*** Opening of RECORDS SUPPLIED ***

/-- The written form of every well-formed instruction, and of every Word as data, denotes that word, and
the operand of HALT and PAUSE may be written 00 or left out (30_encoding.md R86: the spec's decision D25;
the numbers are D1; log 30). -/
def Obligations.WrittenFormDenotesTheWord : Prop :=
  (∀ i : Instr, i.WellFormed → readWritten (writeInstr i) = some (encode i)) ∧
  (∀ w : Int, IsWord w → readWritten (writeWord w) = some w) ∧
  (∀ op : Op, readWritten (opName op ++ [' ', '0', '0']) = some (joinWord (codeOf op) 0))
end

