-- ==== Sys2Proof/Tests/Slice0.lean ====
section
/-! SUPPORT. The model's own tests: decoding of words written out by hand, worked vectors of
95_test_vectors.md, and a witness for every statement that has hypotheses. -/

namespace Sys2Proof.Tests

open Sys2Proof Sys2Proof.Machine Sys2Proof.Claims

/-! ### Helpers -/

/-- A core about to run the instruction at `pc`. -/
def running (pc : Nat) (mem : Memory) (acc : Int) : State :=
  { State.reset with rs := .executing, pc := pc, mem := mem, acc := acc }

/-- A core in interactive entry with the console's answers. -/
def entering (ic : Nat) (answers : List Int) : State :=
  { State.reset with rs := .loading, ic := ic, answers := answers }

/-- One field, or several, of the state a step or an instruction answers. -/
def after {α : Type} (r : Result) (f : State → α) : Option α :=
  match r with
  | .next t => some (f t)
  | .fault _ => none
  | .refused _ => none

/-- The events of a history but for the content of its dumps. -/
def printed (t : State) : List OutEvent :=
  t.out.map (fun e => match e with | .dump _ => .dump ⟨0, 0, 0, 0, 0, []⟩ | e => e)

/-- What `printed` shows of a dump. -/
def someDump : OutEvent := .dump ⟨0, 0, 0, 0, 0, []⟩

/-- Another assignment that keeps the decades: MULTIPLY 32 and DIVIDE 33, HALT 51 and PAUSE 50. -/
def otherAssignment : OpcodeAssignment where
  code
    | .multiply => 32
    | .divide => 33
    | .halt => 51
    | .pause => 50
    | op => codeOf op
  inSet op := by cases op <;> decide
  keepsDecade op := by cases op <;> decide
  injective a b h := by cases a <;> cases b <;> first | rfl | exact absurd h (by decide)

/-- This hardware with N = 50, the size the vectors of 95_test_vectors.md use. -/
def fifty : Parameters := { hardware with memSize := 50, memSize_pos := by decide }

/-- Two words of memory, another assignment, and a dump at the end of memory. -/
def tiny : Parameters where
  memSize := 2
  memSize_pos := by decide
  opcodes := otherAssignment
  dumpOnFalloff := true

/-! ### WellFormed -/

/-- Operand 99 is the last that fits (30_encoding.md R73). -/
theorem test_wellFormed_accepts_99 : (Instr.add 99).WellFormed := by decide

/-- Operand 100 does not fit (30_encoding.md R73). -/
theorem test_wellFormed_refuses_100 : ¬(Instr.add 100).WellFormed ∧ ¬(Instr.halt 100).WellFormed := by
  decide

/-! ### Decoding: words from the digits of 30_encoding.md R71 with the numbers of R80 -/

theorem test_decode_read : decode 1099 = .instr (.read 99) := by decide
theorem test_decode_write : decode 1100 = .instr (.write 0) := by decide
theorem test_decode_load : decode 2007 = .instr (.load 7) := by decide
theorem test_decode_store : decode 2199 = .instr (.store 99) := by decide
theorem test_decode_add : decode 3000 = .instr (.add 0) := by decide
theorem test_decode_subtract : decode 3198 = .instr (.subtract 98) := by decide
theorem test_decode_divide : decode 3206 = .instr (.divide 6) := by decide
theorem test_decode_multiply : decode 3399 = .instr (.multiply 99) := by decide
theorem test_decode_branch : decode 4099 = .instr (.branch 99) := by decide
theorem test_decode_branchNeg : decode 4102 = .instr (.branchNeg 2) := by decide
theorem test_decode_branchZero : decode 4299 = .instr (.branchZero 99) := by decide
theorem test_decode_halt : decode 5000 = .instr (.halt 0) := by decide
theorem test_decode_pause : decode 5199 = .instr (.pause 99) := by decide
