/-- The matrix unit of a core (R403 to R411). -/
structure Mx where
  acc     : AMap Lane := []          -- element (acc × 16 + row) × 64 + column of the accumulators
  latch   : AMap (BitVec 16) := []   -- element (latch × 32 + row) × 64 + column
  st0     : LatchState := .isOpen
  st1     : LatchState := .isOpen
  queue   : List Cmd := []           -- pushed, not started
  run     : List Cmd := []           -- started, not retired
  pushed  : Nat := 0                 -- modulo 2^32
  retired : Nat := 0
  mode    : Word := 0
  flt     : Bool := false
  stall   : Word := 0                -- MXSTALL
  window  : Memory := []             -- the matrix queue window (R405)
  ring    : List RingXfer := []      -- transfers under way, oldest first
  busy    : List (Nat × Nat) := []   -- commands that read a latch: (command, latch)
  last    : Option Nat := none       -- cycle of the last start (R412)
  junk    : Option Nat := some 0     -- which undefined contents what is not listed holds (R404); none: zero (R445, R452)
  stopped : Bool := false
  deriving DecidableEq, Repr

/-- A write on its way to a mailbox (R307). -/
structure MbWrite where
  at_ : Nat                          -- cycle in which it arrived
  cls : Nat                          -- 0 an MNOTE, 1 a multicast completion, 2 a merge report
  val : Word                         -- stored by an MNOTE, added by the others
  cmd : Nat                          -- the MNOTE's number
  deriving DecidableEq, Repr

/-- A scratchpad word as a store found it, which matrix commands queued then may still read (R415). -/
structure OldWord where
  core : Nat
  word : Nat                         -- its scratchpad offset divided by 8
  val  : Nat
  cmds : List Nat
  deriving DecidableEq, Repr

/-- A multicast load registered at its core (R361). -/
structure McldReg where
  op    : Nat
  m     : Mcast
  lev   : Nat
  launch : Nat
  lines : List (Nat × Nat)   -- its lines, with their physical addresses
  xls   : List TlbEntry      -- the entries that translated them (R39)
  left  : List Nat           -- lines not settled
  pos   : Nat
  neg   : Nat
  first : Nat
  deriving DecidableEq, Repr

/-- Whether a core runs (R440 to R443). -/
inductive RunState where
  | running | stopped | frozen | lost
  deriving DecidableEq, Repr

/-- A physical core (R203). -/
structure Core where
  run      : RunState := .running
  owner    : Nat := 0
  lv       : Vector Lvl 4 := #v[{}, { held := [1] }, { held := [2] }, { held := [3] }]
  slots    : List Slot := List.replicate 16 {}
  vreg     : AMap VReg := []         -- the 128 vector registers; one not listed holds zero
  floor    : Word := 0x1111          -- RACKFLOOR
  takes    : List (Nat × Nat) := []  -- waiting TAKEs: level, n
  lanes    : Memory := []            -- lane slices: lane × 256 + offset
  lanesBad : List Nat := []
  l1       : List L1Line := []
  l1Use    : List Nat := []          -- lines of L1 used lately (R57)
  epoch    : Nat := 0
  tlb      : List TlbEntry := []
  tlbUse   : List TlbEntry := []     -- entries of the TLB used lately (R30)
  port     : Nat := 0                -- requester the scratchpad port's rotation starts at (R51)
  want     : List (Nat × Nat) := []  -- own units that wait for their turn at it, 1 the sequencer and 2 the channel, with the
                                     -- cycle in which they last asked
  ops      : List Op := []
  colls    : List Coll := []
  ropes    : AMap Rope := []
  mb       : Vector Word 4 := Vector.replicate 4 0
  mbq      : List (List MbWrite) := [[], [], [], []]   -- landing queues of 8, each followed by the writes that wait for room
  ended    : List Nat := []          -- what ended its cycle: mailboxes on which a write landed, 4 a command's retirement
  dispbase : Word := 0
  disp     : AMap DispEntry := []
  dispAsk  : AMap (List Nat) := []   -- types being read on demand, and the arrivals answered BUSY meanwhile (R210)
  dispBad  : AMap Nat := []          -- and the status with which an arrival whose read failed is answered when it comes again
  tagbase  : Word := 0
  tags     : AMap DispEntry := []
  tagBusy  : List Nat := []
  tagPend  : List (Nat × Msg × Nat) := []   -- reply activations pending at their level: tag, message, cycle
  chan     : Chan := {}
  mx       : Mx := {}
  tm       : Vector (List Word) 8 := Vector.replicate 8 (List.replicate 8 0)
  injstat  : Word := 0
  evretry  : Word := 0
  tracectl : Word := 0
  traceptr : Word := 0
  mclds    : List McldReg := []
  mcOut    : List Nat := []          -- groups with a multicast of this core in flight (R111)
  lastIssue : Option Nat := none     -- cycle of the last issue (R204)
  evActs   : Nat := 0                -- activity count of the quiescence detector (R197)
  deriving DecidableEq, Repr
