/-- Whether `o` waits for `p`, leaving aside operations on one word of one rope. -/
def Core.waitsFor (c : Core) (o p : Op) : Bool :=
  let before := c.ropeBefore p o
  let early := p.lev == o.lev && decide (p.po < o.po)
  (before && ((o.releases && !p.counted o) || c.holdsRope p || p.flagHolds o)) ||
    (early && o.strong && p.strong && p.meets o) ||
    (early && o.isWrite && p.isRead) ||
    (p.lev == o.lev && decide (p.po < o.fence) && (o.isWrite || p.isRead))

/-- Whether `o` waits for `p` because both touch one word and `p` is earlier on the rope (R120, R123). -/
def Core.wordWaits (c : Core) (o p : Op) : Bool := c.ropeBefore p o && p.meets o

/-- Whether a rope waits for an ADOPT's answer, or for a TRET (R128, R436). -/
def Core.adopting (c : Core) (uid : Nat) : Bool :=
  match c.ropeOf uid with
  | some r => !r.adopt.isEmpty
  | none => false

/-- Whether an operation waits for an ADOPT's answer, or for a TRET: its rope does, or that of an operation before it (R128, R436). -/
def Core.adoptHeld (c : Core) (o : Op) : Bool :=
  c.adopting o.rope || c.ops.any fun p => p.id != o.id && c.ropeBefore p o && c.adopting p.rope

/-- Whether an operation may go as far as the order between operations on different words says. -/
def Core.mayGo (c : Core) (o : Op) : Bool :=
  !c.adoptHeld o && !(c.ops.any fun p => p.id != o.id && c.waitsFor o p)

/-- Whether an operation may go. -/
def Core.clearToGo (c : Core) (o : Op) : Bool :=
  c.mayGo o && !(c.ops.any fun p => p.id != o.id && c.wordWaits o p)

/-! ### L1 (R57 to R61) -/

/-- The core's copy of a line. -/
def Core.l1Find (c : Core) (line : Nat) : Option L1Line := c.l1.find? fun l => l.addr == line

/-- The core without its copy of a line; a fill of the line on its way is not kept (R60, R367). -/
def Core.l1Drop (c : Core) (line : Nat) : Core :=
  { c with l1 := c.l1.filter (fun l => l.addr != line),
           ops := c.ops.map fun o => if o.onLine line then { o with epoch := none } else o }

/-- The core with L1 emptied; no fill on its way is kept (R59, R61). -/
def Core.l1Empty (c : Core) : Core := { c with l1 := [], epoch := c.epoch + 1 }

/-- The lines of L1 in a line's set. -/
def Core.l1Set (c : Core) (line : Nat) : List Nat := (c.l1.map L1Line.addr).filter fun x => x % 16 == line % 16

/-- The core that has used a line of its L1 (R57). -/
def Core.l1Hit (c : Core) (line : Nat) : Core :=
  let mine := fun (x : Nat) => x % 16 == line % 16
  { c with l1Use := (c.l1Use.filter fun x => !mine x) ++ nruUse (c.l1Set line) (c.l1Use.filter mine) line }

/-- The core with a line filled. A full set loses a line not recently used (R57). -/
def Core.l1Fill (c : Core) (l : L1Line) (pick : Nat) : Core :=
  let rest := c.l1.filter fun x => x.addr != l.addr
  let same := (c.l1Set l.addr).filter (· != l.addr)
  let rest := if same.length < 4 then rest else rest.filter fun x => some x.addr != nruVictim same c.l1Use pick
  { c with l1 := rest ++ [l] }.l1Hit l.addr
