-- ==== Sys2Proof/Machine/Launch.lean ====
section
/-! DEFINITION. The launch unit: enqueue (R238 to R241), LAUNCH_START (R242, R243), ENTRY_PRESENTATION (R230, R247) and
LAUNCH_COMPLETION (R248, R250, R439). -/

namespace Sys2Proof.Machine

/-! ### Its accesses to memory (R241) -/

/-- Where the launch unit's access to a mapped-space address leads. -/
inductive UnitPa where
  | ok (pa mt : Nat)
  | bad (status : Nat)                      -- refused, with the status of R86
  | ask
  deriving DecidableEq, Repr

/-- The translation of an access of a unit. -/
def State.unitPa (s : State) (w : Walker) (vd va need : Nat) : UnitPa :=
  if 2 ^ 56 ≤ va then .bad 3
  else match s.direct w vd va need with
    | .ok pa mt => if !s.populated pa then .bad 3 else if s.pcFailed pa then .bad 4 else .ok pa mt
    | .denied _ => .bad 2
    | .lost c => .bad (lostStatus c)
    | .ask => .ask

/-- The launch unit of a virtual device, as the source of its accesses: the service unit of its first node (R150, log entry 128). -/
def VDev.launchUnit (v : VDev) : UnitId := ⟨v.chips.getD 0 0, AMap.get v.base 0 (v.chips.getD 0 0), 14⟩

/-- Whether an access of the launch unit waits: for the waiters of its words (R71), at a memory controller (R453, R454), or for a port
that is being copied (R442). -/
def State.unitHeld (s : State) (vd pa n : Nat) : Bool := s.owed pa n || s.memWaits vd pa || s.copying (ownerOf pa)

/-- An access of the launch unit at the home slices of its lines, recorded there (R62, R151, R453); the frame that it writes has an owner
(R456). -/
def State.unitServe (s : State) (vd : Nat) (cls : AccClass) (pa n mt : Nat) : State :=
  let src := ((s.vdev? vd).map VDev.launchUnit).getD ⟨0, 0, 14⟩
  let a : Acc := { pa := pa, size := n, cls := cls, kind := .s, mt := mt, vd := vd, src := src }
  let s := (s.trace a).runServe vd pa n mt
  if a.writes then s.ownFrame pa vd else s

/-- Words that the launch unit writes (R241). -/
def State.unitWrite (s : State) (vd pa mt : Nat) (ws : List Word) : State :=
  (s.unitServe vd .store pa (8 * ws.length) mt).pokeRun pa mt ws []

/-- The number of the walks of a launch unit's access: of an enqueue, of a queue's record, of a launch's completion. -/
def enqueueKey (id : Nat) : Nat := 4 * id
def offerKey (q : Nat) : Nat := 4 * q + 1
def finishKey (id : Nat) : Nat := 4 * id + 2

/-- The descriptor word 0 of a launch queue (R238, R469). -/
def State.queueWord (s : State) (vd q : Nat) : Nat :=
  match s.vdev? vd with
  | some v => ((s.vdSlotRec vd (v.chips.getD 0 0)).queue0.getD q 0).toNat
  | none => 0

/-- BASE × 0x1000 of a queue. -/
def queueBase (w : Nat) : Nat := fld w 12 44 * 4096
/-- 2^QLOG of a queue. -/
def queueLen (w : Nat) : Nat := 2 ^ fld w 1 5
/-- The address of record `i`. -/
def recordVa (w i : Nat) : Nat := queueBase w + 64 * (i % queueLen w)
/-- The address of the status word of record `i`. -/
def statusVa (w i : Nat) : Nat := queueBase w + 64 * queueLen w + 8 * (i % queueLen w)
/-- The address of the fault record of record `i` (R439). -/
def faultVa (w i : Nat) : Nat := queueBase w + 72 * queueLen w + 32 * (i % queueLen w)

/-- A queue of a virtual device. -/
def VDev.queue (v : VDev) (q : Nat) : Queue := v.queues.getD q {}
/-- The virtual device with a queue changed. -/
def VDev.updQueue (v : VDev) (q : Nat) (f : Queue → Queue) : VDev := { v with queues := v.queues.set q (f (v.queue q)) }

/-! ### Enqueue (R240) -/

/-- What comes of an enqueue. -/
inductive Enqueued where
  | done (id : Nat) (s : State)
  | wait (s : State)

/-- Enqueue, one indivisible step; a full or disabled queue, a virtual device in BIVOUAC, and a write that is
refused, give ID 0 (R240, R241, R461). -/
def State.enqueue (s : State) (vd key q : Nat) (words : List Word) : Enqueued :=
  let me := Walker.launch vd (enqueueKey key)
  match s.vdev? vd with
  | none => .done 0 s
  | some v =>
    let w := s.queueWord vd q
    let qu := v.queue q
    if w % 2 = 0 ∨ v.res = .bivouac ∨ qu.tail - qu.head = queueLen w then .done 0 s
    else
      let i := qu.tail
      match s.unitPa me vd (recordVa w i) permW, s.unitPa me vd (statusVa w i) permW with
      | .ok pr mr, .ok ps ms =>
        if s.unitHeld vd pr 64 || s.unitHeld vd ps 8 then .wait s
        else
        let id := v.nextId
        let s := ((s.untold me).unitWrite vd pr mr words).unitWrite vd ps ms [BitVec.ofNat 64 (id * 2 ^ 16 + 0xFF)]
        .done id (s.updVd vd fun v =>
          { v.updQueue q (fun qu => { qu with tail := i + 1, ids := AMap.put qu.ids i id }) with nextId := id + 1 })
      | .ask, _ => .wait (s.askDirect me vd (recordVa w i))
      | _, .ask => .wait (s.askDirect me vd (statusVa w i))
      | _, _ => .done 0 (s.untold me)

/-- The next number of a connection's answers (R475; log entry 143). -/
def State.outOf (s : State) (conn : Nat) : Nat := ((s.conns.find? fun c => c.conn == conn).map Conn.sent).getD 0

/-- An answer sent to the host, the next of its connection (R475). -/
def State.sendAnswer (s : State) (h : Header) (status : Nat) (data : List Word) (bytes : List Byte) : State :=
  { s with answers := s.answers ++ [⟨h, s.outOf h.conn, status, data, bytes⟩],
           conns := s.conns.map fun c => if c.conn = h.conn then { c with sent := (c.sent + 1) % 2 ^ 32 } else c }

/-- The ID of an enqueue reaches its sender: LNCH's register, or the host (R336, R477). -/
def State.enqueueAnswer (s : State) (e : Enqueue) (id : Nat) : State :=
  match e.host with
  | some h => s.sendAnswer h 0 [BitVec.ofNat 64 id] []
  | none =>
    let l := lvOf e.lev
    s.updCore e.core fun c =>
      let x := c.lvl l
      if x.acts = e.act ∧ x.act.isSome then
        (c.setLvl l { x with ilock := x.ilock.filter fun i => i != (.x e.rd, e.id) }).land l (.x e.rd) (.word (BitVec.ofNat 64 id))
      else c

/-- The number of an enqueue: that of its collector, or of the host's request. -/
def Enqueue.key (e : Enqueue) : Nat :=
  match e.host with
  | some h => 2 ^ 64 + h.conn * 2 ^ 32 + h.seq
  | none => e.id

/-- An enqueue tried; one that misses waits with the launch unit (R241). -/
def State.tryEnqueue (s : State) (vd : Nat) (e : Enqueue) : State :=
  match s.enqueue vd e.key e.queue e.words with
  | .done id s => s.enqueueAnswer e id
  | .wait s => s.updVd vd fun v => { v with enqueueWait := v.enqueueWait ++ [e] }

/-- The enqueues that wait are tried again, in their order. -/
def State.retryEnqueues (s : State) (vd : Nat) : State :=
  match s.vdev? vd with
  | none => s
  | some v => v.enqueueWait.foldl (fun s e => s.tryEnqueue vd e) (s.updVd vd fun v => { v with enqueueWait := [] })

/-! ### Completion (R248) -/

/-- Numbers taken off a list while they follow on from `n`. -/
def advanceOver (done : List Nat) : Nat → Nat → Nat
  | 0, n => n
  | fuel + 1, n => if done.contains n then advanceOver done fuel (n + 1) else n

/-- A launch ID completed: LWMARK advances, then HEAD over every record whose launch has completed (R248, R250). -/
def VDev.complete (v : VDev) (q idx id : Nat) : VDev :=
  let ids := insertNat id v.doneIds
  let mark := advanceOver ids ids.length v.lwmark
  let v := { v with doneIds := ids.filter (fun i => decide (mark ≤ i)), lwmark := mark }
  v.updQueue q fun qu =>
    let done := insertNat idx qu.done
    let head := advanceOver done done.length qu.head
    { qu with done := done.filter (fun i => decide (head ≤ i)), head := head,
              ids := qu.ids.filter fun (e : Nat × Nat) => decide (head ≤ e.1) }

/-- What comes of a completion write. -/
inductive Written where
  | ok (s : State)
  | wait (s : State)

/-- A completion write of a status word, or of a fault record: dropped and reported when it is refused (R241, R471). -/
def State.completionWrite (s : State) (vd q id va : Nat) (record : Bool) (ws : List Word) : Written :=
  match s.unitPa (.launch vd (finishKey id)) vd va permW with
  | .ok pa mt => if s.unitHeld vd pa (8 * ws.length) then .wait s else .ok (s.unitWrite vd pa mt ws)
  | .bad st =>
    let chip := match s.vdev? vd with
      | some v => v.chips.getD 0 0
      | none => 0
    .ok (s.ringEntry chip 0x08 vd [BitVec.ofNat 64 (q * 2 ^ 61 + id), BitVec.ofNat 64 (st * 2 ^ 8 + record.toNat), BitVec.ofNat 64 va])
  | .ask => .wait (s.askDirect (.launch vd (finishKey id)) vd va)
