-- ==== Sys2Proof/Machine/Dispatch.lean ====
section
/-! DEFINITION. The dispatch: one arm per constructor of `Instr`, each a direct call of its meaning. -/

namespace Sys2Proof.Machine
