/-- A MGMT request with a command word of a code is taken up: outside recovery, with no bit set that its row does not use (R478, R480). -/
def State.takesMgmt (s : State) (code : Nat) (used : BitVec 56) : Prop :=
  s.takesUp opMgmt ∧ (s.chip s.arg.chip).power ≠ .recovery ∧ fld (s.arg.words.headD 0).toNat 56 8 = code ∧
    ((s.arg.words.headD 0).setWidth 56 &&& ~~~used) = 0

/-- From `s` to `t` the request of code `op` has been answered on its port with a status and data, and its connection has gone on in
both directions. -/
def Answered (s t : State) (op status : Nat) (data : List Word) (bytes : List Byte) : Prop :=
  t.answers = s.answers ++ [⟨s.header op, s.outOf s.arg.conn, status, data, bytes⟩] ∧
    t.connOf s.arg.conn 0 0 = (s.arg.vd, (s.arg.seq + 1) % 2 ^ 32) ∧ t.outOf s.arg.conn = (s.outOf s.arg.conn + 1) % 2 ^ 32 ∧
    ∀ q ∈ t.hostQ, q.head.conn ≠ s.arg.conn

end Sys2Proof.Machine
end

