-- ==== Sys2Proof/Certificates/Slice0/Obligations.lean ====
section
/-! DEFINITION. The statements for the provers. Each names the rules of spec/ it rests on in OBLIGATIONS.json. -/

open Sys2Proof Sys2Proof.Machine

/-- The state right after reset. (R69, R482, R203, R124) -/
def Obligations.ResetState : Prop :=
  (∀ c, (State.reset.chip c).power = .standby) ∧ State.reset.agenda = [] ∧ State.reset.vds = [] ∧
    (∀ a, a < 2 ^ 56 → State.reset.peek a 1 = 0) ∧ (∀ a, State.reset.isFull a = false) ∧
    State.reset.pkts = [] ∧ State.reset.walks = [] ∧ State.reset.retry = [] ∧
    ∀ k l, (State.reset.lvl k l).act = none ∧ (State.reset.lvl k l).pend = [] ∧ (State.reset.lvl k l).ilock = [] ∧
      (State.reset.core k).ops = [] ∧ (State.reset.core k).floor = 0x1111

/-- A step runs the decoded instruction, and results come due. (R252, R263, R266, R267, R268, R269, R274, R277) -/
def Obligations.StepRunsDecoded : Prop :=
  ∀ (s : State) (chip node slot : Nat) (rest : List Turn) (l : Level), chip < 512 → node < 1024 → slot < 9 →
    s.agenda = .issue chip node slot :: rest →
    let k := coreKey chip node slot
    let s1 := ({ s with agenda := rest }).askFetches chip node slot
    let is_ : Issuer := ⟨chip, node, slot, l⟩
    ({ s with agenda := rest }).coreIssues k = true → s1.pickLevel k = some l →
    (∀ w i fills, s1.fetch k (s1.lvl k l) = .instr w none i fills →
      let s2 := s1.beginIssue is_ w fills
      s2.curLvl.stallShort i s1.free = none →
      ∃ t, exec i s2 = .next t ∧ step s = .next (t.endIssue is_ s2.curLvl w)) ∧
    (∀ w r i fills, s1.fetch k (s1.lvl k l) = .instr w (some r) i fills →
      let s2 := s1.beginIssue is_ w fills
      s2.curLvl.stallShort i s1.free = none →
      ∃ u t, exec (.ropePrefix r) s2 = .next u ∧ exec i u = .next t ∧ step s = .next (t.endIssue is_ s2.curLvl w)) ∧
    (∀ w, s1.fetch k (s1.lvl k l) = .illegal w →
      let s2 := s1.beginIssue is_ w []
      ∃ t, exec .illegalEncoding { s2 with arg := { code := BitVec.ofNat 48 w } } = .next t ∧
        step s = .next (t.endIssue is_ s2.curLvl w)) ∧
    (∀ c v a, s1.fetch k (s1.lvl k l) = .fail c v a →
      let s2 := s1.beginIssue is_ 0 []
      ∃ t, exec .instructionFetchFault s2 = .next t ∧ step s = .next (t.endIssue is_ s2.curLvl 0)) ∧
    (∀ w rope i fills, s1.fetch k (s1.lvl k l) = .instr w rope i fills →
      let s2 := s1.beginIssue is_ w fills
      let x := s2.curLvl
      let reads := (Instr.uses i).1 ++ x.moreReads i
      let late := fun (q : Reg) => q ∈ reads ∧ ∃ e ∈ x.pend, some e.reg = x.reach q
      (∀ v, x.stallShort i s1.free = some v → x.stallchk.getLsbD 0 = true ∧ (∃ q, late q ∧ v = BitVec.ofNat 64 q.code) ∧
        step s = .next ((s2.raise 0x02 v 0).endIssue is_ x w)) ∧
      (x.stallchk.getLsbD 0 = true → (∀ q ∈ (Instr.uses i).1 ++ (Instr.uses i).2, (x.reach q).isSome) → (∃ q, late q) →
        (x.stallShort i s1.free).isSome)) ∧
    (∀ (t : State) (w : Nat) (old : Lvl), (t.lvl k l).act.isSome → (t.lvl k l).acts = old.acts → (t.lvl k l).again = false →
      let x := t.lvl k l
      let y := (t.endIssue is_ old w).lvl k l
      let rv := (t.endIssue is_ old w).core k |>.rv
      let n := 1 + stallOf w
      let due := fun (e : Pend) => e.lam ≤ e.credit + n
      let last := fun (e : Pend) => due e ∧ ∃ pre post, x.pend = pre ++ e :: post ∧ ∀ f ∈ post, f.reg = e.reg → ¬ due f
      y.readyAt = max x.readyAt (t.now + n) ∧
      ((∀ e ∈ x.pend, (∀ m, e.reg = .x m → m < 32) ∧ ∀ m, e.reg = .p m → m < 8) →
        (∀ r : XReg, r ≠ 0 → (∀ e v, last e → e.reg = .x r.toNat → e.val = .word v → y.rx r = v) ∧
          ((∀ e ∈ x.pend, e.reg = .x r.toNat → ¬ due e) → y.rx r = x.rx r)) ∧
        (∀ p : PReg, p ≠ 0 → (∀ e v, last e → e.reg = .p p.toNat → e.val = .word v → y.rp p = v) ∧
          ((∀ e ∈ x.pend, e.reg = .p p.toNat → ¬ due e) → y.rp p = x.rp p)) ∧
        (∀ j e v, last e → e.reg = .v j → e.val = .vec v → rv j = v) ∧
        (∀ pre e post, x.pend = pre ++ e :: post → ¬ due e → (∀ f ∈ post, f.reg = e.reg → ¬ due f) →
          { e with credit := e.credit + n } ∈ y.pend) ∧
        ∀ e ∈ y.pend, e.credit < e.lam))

*** Close of RECORDS SUPPLIED ***

▸ WHAT IS REQUIRED
In your reply, restate exactly the lines from the start of the records above through the line holding "PAUSE 50. -/", including both, and nothing else.

▸ SOLUTION TO THIS PROBLEM
/-- The written form of every well-formed instruction, and of every Word as data, denotes that word, and
the operand of HALT and PAUSE may be written 00 or left out (30_encoding.md R86: the spec's decision D25;
the numbers are D1; log 30). -/
def Obligations.WrittenFormDenotesTheWord : Prop :=
  (∀ i : Instr, i.WellFormed → readWritten (writeInstr i) = some (encode i)) ∧
  (∀ w : Int, IsWord w → readWritten (writeWord w) = some w) ∧
  (∀ op : Op, readWritten (opName op ++ [' ', '0', '0']) = some (joinWord (codeOf op) 0))
end

-- ==== Sys2Proof/Tests/Slice0.lean ====
section
/-! SUPPORT. The model's own tests: decoding of words written out by hand, worked vectors of
95_test_vectors.md, and a witness for every statement that has hypotheses. -/

namespace Sys2Proof.Tests

open Sys2Proof Sys2Proof.Machine Sys2Proof.Claims

/-! ### Helpers -/

/-- A core about to run the instruction at `pc`. -/
def running (pc : Nat) (mem : Memory) (acc : Int) : State :=
  { State.reset with rs := .executing, pc := pc, mem := mem, acc := acc }

/-- A core in interactive entry with the console's answers. -/
def entering (ic : Nat) (answers : List Int) : State :=
  { State.reset with rs := .loading, ic := ic, answers := answers }

/-- One field, or several, of the state a step or an instruction answers. -/
def after {α : Type} (r : Result) (f : State → α) : Option α :=
  match r with
  | .next t => some (f t)
  | .fault _ => none
  | .refused _ => none

/-- The events of a history but for the content of its dumps. -/
def printed (t : State) : List OutEvent :=
  t.out.map (fun e => match e with | .dump _ => .dump ⟨0, 0, 0, 0, 0, []⟩ | e => e)

/-- What `printed` shows of a dump. -/
def someDump : OutEvent := .dump ⟨0, 0, 0, 0, 0, []⟩

/-- Another assignment that keeps the decades: MULTIPLY 32 and DIVIDE 33, HALT 51 and PAUSE 50. -/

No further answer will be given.